In 1952, Wildey moved, with his whole family—wife Ellen and oldest daughter, Debbie and —to Tucson, Arizona. Two years later, he began a regular stint at Atlas Comics, the 1950s forerunner of Marvel Comics, where he drew dozens of Western stories through 1957, primarily four- to five-page tales in such titles as Frontier Western. His art also appeared in the Atlas horror-fantasy comics Journey into Unknown Worlds, Marvel Tales, Mystery Tales, Mystic, Strange Tales, Uncanny Tales, and others.

Animation historian Ken Quattro favorably describes Wildey's most "noteworthy" Western classic style as the 19-issue Atlas Comics series Outlaw Kid, "his take on the classic Western antihero", in which Wildey had creatively illustrated a three- to four-story arc per comic book issue:

In concept, it was typical of all the Stan Lee-created Kids (Colt, Rawhide, Two-Gun, Ringo, etc.).
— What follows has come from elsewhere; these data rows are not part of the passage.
-- ==== Sys2Proof/Machine/Notices.lean ====
section
/-! DEFINITION. The Notice unit: what a port's set makes of an offer, and the meanings of NOTICE_OFFER and of the
three notice requests (spec/11, R195–R201). -/

namespace Sys2Proof.Machine

/-- R196: an edge choice keeps an offer; only LEVEL and INPUT_LOCK offers carry an edge. -/
def keepsEdge : EdgeChoice → Option Edge → Bool
  | .rise, some .fall => false
  | .fall, some .rise => false
  | _, _ => true

/-- R197: a kind takes an offer that reaches it. -/
def NoticeEntry.take (hold : Bool) (o : Offer) (k : NoticeEntry) : NoticeEntry :=
  if k.masked && !hold then k
  else
    match k.pending with
    | none => { k with pending := some ⟨1, o.detail0, o.detail1, o.time⟩ }
    | some q => { k with pending := some ⟨min 15 (q.count + 1), q.detail0, q.detail1, q.time⟩ }

/-- R196, R197: a port's set takes an offer that is routed to the port. -/
def NoticeSet.take (o : Offer) (n : NoticeSet) : NoticeSet :=
  if keepsEdge n.edge o.edge then { n with kinds := n.kinds.modify o.kind (NoticeEntry.take n.hold o) } else n

def takeOfferAt (o : Offer) (p : Port) (n : NoticeSet) : NoticeSet :=
  if o.ports.get p then n.take o else n

/-- NOTICE_OFFER: the Notice unit takes the offer that stands at a place among those waiting (R196, R197; log 19). -/
def execNoticeOffer (n : Nat) (s : State) : Step :=
  match s.mail.offers[n]? with
  | none => .next s
  | some o =>
    let sets : PerPort NoticeSet :=
      ⟨takeOfferAt o .stage s.notices.stage, takeOfferAt o .house s.notices.house, takeOfferAt o .booth s.notices.booth⟩
    .next { s with notices := sets, mail := { s.mail with offers := s.mail.offers.eraseIdx n } }

/-- R199: the kinds that are pending and not masked, in kind order. -/
def shownKinds (n : NoticeSet) : List (Fin 16) :=
  (finUpTo 16).filter fun k => (n.kinds.get k).pending.isSome && !(n.kinds.get k).masked

/-- R199, Control Ports: the seven bytes of a reported kind. -/
def noticeBytes (k : Fin 16) (n : NoticeSet) : List Byte :=
  match (n.kinds.get k).pending with
  | some q => [byteOf (k.val + 16 * q.count), q.detail0, q.detail1] ++ bytes4 q.time.toNat
  | none => []

/-- Some kinds of a set cleared (R199, R200). -/
def NoticeSet.clearKinds (which : Fin 16 → Bool) (n : NoticeSet) : NoticeSet :=
  { n with kinds := n.kinds.mapIdx fun k e => if which k then { e with pending := none } else e }

def setNotices (p : Port) (n : NoticeSet) (s : State) : State := { s with notices := s.notices.set p n }

/-- R199. -/
def noticeRead (p : Port) (_ : List Byte) (s : State) : Answer :=
  let n := s.notices.get p
  let shown := shownKinds n
  let reported := shown.take 8
  let payload := [byteOf reported.length, flagByte (decide (8 < shown.length))] ++ reported.flatMap fun k => noticeBytes k n
  let after := if n.clear = .report then n.clearKinds fun k => reported.contains k else n
  accept false payload (setNotices p after s)

/-- A set of notice kinds from two bytes (Control Ports). -/
def kindSetAt (ps : List Byte) (i : Nat) : BitVec 16 := BitVec.ofNat 16 (wordAt ps i)

/-- R200. -/
def noticeAck (p : Port) (ps : List Byte) (s : State) : Answer :=
  let kinds := kindSetAt ps 0
  accept false [] (setNotices p ((s.notices.get p).clearKinds fun k => kinds.getLsbD k.val) s)

/-- R201. -/
def noticeSet (p : Port) (ps : List Byte) (s : State) : Answer :=
  match nameAt flagNames ps 2, nameAt edgeNames ps 3, nameAt clearNames ps 4, nameAt portModeNames ps 5 with
  | some hold, some edge, some clear, some mode =>
    let masks := kindSetAt ps 0
    let n := s.notices.get p
    let kinds := n.kinds.mapIdx fun k e => (⟨masks.getLsbD k.val, e.pending⟩ : NoticeEntry)
    let t := setNotices p ⟨kinds, hold, edge, clear⟩ s
    accept false [] { t with ports := t.ports.modify p fun r => { r with mode := mode } }
  | _, _, _, _ => refuse .range s

/-- NOTICE_READ. -/
def execNoticeRead (p : Port) (s : State) : Step := takeRequest 0x70 p s (noticeRead p)

/-- NOTICE_ACK. -/
def execNoticeAck (p : Port) (s : State) : Step := takeRequest 0x71 p s (noticeAck p)

/-- NOTICE_SET. -/
def execNoticeSet (p : Port) (s : State) : Step := takeRequest 0x72 p s (noticeSet p)

/-- HOUSE_CLOCK_TICK (Conventions, Time): a ds passes; what falls due then comes as its own command (R101). -/
def execHouseClockTick (s : State) : Step := .next { s with clock := s.clock + 1 }

end Sys2Proof.Machine
end

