/-- R28. -/
def hallStatus (ps : List Byte) (s : State) : Answer :=
  match nameAt hallNames ps 0 with
  | none => refuse .range s
  | some h =>
    let r := hallOf s h
    accept false
      ([nameByte phaseNames r.phase, byteOf r.position, byteOf r.order.length] ++
        windowBytes (s.admission.windows.get h) ++ bytes2 (s.admission.totals.get h) ++ clockBytes r.due ++
        [byteOf (partyCount s h .held), byteOf (partyCount s h .admitting)]) s

/-! ## The commands -/

/-- ORDER_CLEAR. -/
def execOrderClear (p : Port) (s : State) : Step := takeRequest 0x10 p s orderClear

/-- ORDER_PUT. -/
def execOrderPut (p : Port) (s : State) : Step := takeRequest 0x11 p s orderPut

/-- ORDER_APPEND. -/
def execOrderAppend (p : Port) (s : State) : Step := takeRequest 0x12 p s orderAppend

/-- HALL_OPEN. -/
def execHallOpen (p : Port) (s : State) : Step := takeRequest 0x13 p s hallOpen

/-- SEG_START. -/
def execSegStart (p : Port) (s : State) : Step := takeRequest 0x14 p s segStart

/-- SEG_END. -/
def execSegEnd (p : Port) (s : State) : Step := takeRequest 0x15 p s segEnd

/-- GAP_MARK. -/
def execGapMark (p : Port) (s : State) : Step := takeRequest 0x16 p s gapMark

/-- GAP_END. -/
def execGapEnd (p : Port) (s : State) : Step := takeRequest 0x17 p s gapEnd

/-- HALL_DARK. -/
def execHallDark (p : Port) (s : State) : Step := takeRequest 0x18 p s hallDarkRequest

/-- PLAN_PUT. -/
def execPlanPut (p : Port) (s : State) : Step := takeRequest 0x19 p s planPut

/-- HALL_SET. -/
def execHallSet (p : Port) (s : State) : Step := takeRequest 0x1A p s hallSet

/-- HALL_STATUS. -/
def execHallStatus (p : Port) (s : State) : Step := takeRequest 0x1B p s hallStatus

/-- The oldest level event of a hall that is not yet taken (R16, R17). -/
def takeHallLevel (h : Hall) (rest : List LevelState) (s : State) : State :=
  { s with mail := { s.mail with hallLevels := s.mail.hallLevels.set h rest } }

/-- HALL_QUIET_EVENT (R16, R18). -/
def execHallQuietEvent (h : Hall) (s : State) : Step :=
  match s.mail.hallLevels.get h with
  | .quiet :: rest =>
    let t := takeHallLevel h rest s
    let r := hallOf s h
    if r.phase = .playing && admitsAtGaps r && s.engine.lanes.lane0.locked then
      .next (changePhase h { r with phase := .gap } none .quietEvent t)
    else .next t
  | _ => .next s

/-- HALL_SOUND_EVENT (R17). While lane 0 is UNLOCKED no gap is ended by level, by an event handed before the lane was
lost no more than by another (R18; log 31). -/
def execHallSoundEvent (h : Hall) (s : State) : Step :=
  match s.mail.hallLevels.get h with
  | .sound :: rest =>
    let t := takeHallLevel h rest s
    let r := hallOf s h
    if r.phase = .gap && s.engine.lanes.lane0.locked then
      .next (changePhase h { r with phase := .playing } none .soundEvent t)
    else .next t
  | _ => .next s

/-- PLAN_STEP_FIRE (R24): the first entry of the hall's pending step list, once its fire time is reached. -/
def execPlanStepFire (h : Hall) (s : State) : Step := if stepDue h s then .next (fireStep h s) else .next s

/-- INTERVAL_DUE (R26): once, when the due time of a hall in INTERVAL is reached. -/
def execIntervalDue (h : Hall) (s : State) : Step :=
  let r := hallOf s h
  match r.due with
  | some due =>
    if r.phase = .interval && reached s.clock due && !r.dueOffered then
      .next (offer kindIntervalDue (hallByte h) (byteOf r.position) (setHall h { r with dueOffered := true } s))
    else .next s
  | none => .next s

end Sys2Proof.Machine
end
What set it apart was Wildey's art. . . . The Outlaw Kid was a monthly opportunity for Wildey to hone and develop his burgeoning art skills. Using Outlaw Kid #11 (May 1956) as an example of his work well into the series, the influence of cinema on his work is evident. Though he may have had this influence all along, now it is readily apparent, with panels staged like film scenes. The characters have a realistic, illustrative look to them. . . . Most significantly, his artwork finally had the consistent luster of professionalism. Wildey varied his inking from the fine stroke of an etching to the bold use of solid blacks to attain dramatic chiaroscuro effects.

Much of this work was reprinted by Marvel from 1970 through 1974, exposing Wildey's work to a younger generation.

After an Atlas Comics retrenchment in 1957—during which the company mixed a trove of inventory stories by Wildey and many others with new material for about two to three years—Wildey freelanced on a small number of standalone anthology stories for two other publishers: Harvey Comics, in the science fiction/fantasy titles Alarming Tales #3-5 (Jan.-Sept. 1958), and Black Cat Mystic #62 (March 1958), Hi-School Romance #73 (March 1958) and Warfront #34 (Sept. 1958); and DC Comics, in Tales of the Unexpected #33 & 35 (Nov. 1958, March 1959), House of Secrets #17 (Feb.1959), My Greatest Adventure #28 & 32 (November 1958 & June 1959), and House of Mystery #89 (Aug. 1959). He also later drew the first issue of Dell Comics' TV series spin-off Dr. Kildare (a.k.a. 4 Color #1337, June 1962).